| Required work |
In the data that follows, count every line holding the string "only" and give the count alone.

Excerpted data section start

-- ==== Sys2Proof/Laws/KeptStorageBase.lean ====
section
/-! SUPPORT. What the operations of Machine/StorageBase.lean keep (Safety.lean). -/
namespace Sys2Proof.Machine

theorem modSx_kept {s0 : State} {s : State} {f : Sx → Sx} (hs : Kept s0 s) :
    Kept s0 (modSx s f) := by
  unfold modSx
  repeat' with_reducible first
    | assumption | intro _ | apply kept_ite | split | extract_lets | apply kept_mk

theorem modAtt_kept {s0 : State} {s : State} {a : Nat} {f : Att → Att} (hs : Kept s0 s) :
    Kept s0 (modAtt s a f) := by
  unfold modAtt
  repeat' with_reducible first
    | assumption | intro _ | apply kept_ite | apply modSx_kept | split | extract_lets | apply kept_mk

theorem modCmd_kept {s0 : State} {s : State} {uid : Nat} {f : SxCmd → SxCmd} (hs : Kept s0 s) :
    Kept s0 (modCmd s uid f) := by
  unfold modCmd
  repeat' with_reducible first
    | assumption | intro _ | apply kept_ite | apply modSx_kept | split | extract_lets | apply kept_mk

theorem cmdEnd_kept {s0 : State} {s : State} {uid : Nat} {st : Status} {result : Nat} (hs : Kept s0 s) :
    Kept s0 (cmdEnd s uid st result) := by
  unfold cmdEnd
  repeat' with_reducible first
    | assumption | intro _ | apply kept_ite | apply kept_foldl | apply finishJob_kept | apply devFree_kept
    | apply withdraw_kept | apply modSx_kept | split | extract_lets | apply kept_mk

theorem sxDropRx_kept {s0 : State} {s : State} {i : Nat} {posted : Bool} (hs : Kept s0 s) :
    Kept s0 (sxDropRx s i posted) := by
  unfold sxDropRx
  repeat' with_reducible first
    | assumption | intro _ | apply kept_ite | apply kept_foldl | apply devFree_kept | split | extract_lets
    | apply kept_mk

theorem attFail_kept {s0 : State} {s : State} {a : Nat} {reason : Nat} (hs : Kept s0 s) :
    Kept s0 (attFail s a reason) := by
  unfold attFail
  repeat' with_reducible first
    | assumption | intro _ | apply kept_ite | apply kept_foldl | apply modAtt_kept | apply cmdEnd_kept
    | apply sxDropRx_kept | split | extract_lets | apply kept_foldl_fst | apply kept_foldl_snd | apply kept_mk

end Sys2Proof.Machine
end

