-- ==== Sys2Proof/Laws/KeptMailbox.lean ====
section
/-! SUPPORT. What the operations of Machine/Mailbox.lean keep (Safety.lean). -/
namespace Sys2Proof.Machine

theorem noteInUse_kept {s0 : State} {s : State} {typ rb : Nat} (hs : Kept s0 s) : Kept s0 (noteInUse s typ rb) := by
  unfold noteInUse
  exact kept_fuses_mk hs

theorem imgStore_kept {s0 : State} {s : State} {k : Nat} {i : SignedImg} (hs : Kept s0 s) :
    Kept s0 (imgStore s k i) := by
  unfold imgStore
  exact noteInUse_kept (wr_kept (wr_kept (kept_fwmem hs fun h => memWf_writeMem _ _ _ (memWf_mfilter _ _ h))))

theorem modMb_kept {s0 : State} {s : State} {p : Nat} {f : Mailbox → Mailbox} (hs : Kept s0 s) :
    Kept s0 (modMb s p f) := by
  unfold modMb
  repeat' with_reducible first
    | assumption | intro _ | apply kept_ite | apply modLk_kept | split | extract_lets | apply kept_mk

theorem mbFinish_kept {s0 : State} {s : State} {p : Nat} {res : Nat} {payload : List Byte} (hs : Kept s0 s) :
    Kept s0 (mbFinish s p res payload) := by
  unfold mbFinish
  repeat' with_reducible first
    | assumption | intro _ | apply kept_ite | apply raiseOnce_kept | apply wdService_kept | apply modMb_kept
    | split | extract_lets | apply kept_mk

theorem mbServed_kept {s0 : State} {s : State} {p : Nat} (hs : Kept s0 s) :
    Kept s0 (mbServed s p) := by
  unfold mbServed
  repeat' with_reducible first
    | assumption | intro _ | apply kept_ite | apply modLk_kept | split | extract_lets | apply kept_mk

theorem mbServe_kept {s0 : State} {s : State} {e0 : Nat} (hs : Kept s0 s) :
    Kept s0 (mbServe s e0) := by
  induction e0 generalizing s hs with
  | zero =>
    unfold mbServe
    repeat' with_reducible first
      | assumption | intro _ | apply kept_ite | apply mbFinish_kept | apply mbServed_kept | split | extract_lets
      | apply kept_mk
  | succ k ih =>
    unfold mbServe
    repeat' with_reducible first
      | assumption | intro _ | apply kept_ite | apply ih | apply mbFinish_kept | apply mbServed_kept | split
      | extract_lets | apply kept_mk

theorem mbCtrl_kept {s0 : State} {s : State} {p : Nat} {value : Nat} (hs : Kept s0 s) :
    Kept s0 (mbCtrl s p value) := by
  unfold mbCtrl
  repeat' with_reducible first
    | assumption | intro _ | apply kept_ite | apply wr_kept | apply raiseOnce_kept | apply modMb_kept
    | apply mbServe_kept | split | extract_lets | apply kept_mk

theorem mbGate_kept {s0 : State} {s : State} {p : HostPort} {eff : State → State} (hs : Kept s0 s) (heff : ∀ x, Kept
    s0 x → Kept s0 (eff x)) :
    Kept s0 (mbGate s p eff) := by
  unfold mbGate
  repeat' with_reducible first
    | assumption | intro _ | apply kept_ite | apply heff | apply barGate_kept | split | extract_lets
    | apply kept_mk

theorem execMbGo_kept {s0 : State} {port : HostPort} {value : Word} {s : State} (hs : Kept s0 s) :
    KeptO s0 (execMbGo port value s) := by
  unfold execMbGo
  repeat' with_reducible first
    | assumption | intro _ | apply keptO_next | apply keptO_ite | apply kept_ite | apply mbCtrl_kept
    | apply mbGate_kept | split | extract_lets | apply kept_mk

theorem execMbAck_kept {s0 : State} {port : HostPort} {s : State} (hs : Kept s0 s) :
    KeptO s0 (execMbAck port s) := by
  unfold execMbAck
  repeat' with_reducible first
    | assumption | intro _ | apply keptO_next | apply keptO_ite | apply kept_ite | apply mbCtrl_kept
    | apply mbGate_kept | split | extract_lets | apply kept_mk

theorem mbRun_kept {s0 : State} {s : State} {p op : Nat} {mgmt : Bool} {body : State → Nat → MbOut} (hs : Kept s0 s)
    (hbody : ∀ x a0, Kept s0 x → Kept s0 (body x a0).1) : Kept s0 (mbRun s p op mgmt body) := by
  have hgo : ∀ x d, Kept s0 x → Kept s0 (if mgmt && decide (p ≠ mgmtPort x) then ((x, 3, []) : MbOut) else body x d).1 := by
    intro x d hx
    split
    · exact hx
    · exact hbody x d hx
  unfold mbRun
  extract_lets m go
  split
  · exact hs
  · split
    · exact mbServe_kept (hgo _ _ (modMb_kept (mbServed_kept hs)))
    · exact mbServe_kept (mbFinish_kept (hgo _ _ (mbServed_kept hs)))

theorem execVersion_kept {s0 : State} {port : HostPort} {s : State} (hs : Kept s0 s) :
    KeptO s0 (execVersion port s) := by
  unfold execVersion
  repeat' with_reducible first
    | assumption | intro _ | apply keptO_next | apply keptO_ite | apply kept_ite | apply modMb_kept
    | apply mbRun_kept | split | extract_lets | apply kept_mk

theorem execInfo_kept {s0 : State} {port : HostPort} {s : State} (hs : Kept s0 s) :
    KeptO s0 (execInfo port s) := by
  unfold execInfo
  repeat' with_reducible first
    | assumption | intro _ | apply keptO_next | apply keptO_ite | apply kept_ite | apply mbRun_kept | split
    | extract_lets | apply kept_mk

theorem execLedgerRead_kept {s0 : State} {port : HostPort} {s : State} (hs : Kept s0 s) :
    KeptO s0 (execLedgerRead port s) := by
  unfold execLedgerRead
  repeat' with_reducible first
    | assumption | intro _ | apply keptO_next | apply keptO_ite | apply kept_ite | apply mbRun_kept | split
    | extract_lets | apply kept_mk

theorem imgReject_kept {s0 : State} {s : State} {res : Nat} (hs : Kept s0 s) :
    Kept s0 (imgReject s res).1 := by
  unfold imgReject
  repeat' with_reducible first
    | assumption | intro _ | apply kept_ite | apply raise_kept | split | extract_lets | apply kept_mk

theorem imageLoaded_kept {s0 : State} {s : State} {img : Option SignedImg} (hs : Kept s0 s) :
    Kept s0 (imageLoaded s img).1 := by
  unfold imageLoaded
  repeat' with_reducible first
    | assumption | intro _ | apply kept_ite | apply imgStore_kept | apply imgReject_kept
    | refine kept_of_fst (by assumption) ?_ | split | extract_lets | apply kept_mk

theorem execImageLoad_kept {s0 : State} {port : HostPort} {img : Option SignedImg} {s : State} (hs : Kept s0 s) :
    KeptO s0 (execImageLoad port img s) := by
  unfold execImageLoad
  repeat' with_reducible first
    | assumption | intro _ | apply keptO_next | apply keptO_ite | apply kept_ite | apply hostRead_kept
    | apply mbRun_kept | apply imageLoaded_kept | refine kept_of_fst (by assumption) ?_ | split | extract_lets
    | apply kept_mk

theorem execConfigLoad_kept {s0 : State} {port : HostPort} {img : SignedImg} {s : State} (hs : Kept s0 s) :
    KeptO s0 (execConfigLoad port img s) := by
  unfold execConfigLoad
  repeat' with_reducible first
    | assumption | intro _ | apply keptO_next | apply keptO_ite | apply kept_ite | apply mbRun_kept
    | apply imgReject_kept | refine kept_of_fst (by assumption) ?_ | split | extract_lets | apply kept_fuses_mk
    | apply kept_mk

theorem execDeviceReset_kept {s0 : State} {port : HostPort} {s : State} (hs : Kept s0 s) :
    KeptO s0 (execDeviceReset port s) := by
  unfold execDeviceReset
  repeat' with_reducible first
    | assumption | intro _ | apply keptO_next | apply keptO_ite | apply kept_ite | apply modLk_kept
    | apply wantReset_kept | apply mbRun_kept | split | extract_lets | apply kept_mk

theorem execPolicySet_kept {s0 : State} {port : HostPort} {value : Word} {s : State} (hs : Kept s0 s) :
    KeptO s0 (execPolicySet port value s) := by
  unfold execPolicySet
  repeat' with_reducible first
    | assumption | intro _ | apply keptO_next | apply keptO_ite | apply kept_ite | apply rset_kept
    | apply mbRun_kept | split | extract_lets | apply kept_mk

theorem execAlertFilter_kept {s0 : State} {port : HostPort} {groups : DWord} {s : State} (hs : Kept s0 s) :
    KeptO s0 (execAlertFilter port groups s) := by
  unfold execAlertFilter
  repeat' with_reducible first
    | assumption | intro _ | apply keptO_next | apply keptO_ite | apply kept_ite | apply modMb_kept
    | apply mbRun_kept | split | extract_lets | apply kept_mk

theorem getD_set_max (l : List Nat) (i v k : Nat) : l.getD k 0 ≤ (l.set i (max (l.getD i 0) v)).getD k 0 := by
  simp only [List.getD_eq_getElem?_getD, List.getElem?_set]
  split
  · rename_i e
    subst e
    split
    · exact Nat.le_max_left _ _
    · rename_i h
      simp [List.getElem?_eq_none (Nat.le_of_not_lt h)]
  · exact Nat.le_refl _

theorem execRollbackCommit_kept {s0 : State} {port : HostPort} {s : State} (hs : Kept s0 s) :
    KeptO s0 (execRollbackCommit port s) := by
  unfold execRollbackCommit
  refine keptO_next (mbRun_kept hs fun x d hx => ?_)
  dsimp only
  split
  · exact hx
  · exact kept_fuses hx fun k => getD_set_max _ _ _ _

theorem execFlashWrite_kept {s0 : State} {port : HostPort} {img : SignedImg} {s : State} (hs : Kept s0 s) :
    KeptO s0 (execFlashWrite port img s) := by
  unfold execFlashWrite
  repeat' with_reducible first
    | assumption | intro _ | apply keptO_next | apply keptO_ite | apply kept_ite | apply emit_kept
    | apply modBoot_kept | apply mbRun_kept | apply imgReject_kept | split | extract_lets | apply kept_mk

theorem execFlashSelect_kept {s0 : State} {port : HostPort} {typ : Fin 8} {bankB : Bool} {s : State} (hs : Kept s0 s)
    :
    KeptO s0 (execFlashSelect port typ bankB s) := by
  unfold execFlashSelect
  repeat' with_reducible first
    | assumption | intro _ | apply keptO_next | apply keptO_ite | apply kept_ite | apply mbRun_kept | split
    | extract_lets | apply kept_fuses_mk | apply kept_mk

theorem execBootReport_kept {s0 : State} {port : HostPort} {s : State} (hs : Kept s0 s) :
    KeptO s0 (execBootReport port s) := by
  unfold execBootReport
  repeat' with_reducible first
    | assumption | intro _ | apply keptO_next | apply keptO_ite | apply kept_ite | apply mbRun_kept | split
    | extract_lets | apply kept_mk

end Sys2Proof.Machine
end

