-- ==== Sys2Proof/Laws/KeptTenants.lean ====
section
/-! SUPPORT. What the operations of Machine/Tenants.lean keep (Safety.lean). -/
namespace Sys2Proof.Machine

theorem zeroTenantCounters_kept {s0 : State} {s : State} {t : Nat} (hs : Kept s0 s) :
    Kept s0 (zeroTenantCounters s t) := by
  unfold zeroTenantCounters
  repeat' with_reducible first
    | assumption | intro _ | apply kept_ite | split | extract_lets | apply kept_mk

theorem tenantCreate_kept {s0 : State} {s : State} {p : Nat} {e : Entry} (hs : Kept s0 s) :
    Kept s0 (tenantCreate s p e) := by
  unfold tenantCreate
  repeat' with_reducible first
    | assumption | intro _ | apply kept_ite | apply finishAdmin_kept | apply zeroTenantCounters_kept | split
    | extract_lets | apply kept_mk

theorem execTenantCreate_kept {s0 : State} {port : HostPort} {s : State} (hs : Kept s0 s) :
    KeptO s0 (execTenantCreate port s) := by
  unfold execTenantCreate
  repeat' with_reducible first
    | assumption | intro _ | apply keptO_next | apply keptO_ite | apply kept_ite | apply adminRun_kept
    | apply tenantCreate_kept | split | extract_lets | apply kept_mk

theorem execTenantConfig_kept {s0 : State} {port : HostPort} {s : State} (hs : Kept s0 s) :
    KeptO s0 (execTenantConfig port s) := by
  unfold execTenantConfig
  repeat' with_reducible first
    | assumption | intro _ | apply keptO_next | apply keptO_ite | apply kept_ite | apply finishAdmin_kept
    | apply adminRun_kept | apply modTen_kept | split | extract_lets | apply kept_mk

theorem execTenantEnable_kept {s0 : State} {port : HostPort} {s : State} (hs : Kept s0 s) :
    KeptO s0 (execTenantEnable port s) := by
  unfold execTenantEnable
  repeat' with_reducible first
    | assumption | intro _ | apply keptO_next | apply keptO_ite | apply kept_ite | apply finishAdmin_kept
    | apply adminRun_kept | apply modTen_kept | split | extract_lets | apply kept_mk

end Sys2Proof.Machine
end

Excerpted data section end

| Exercise response |
2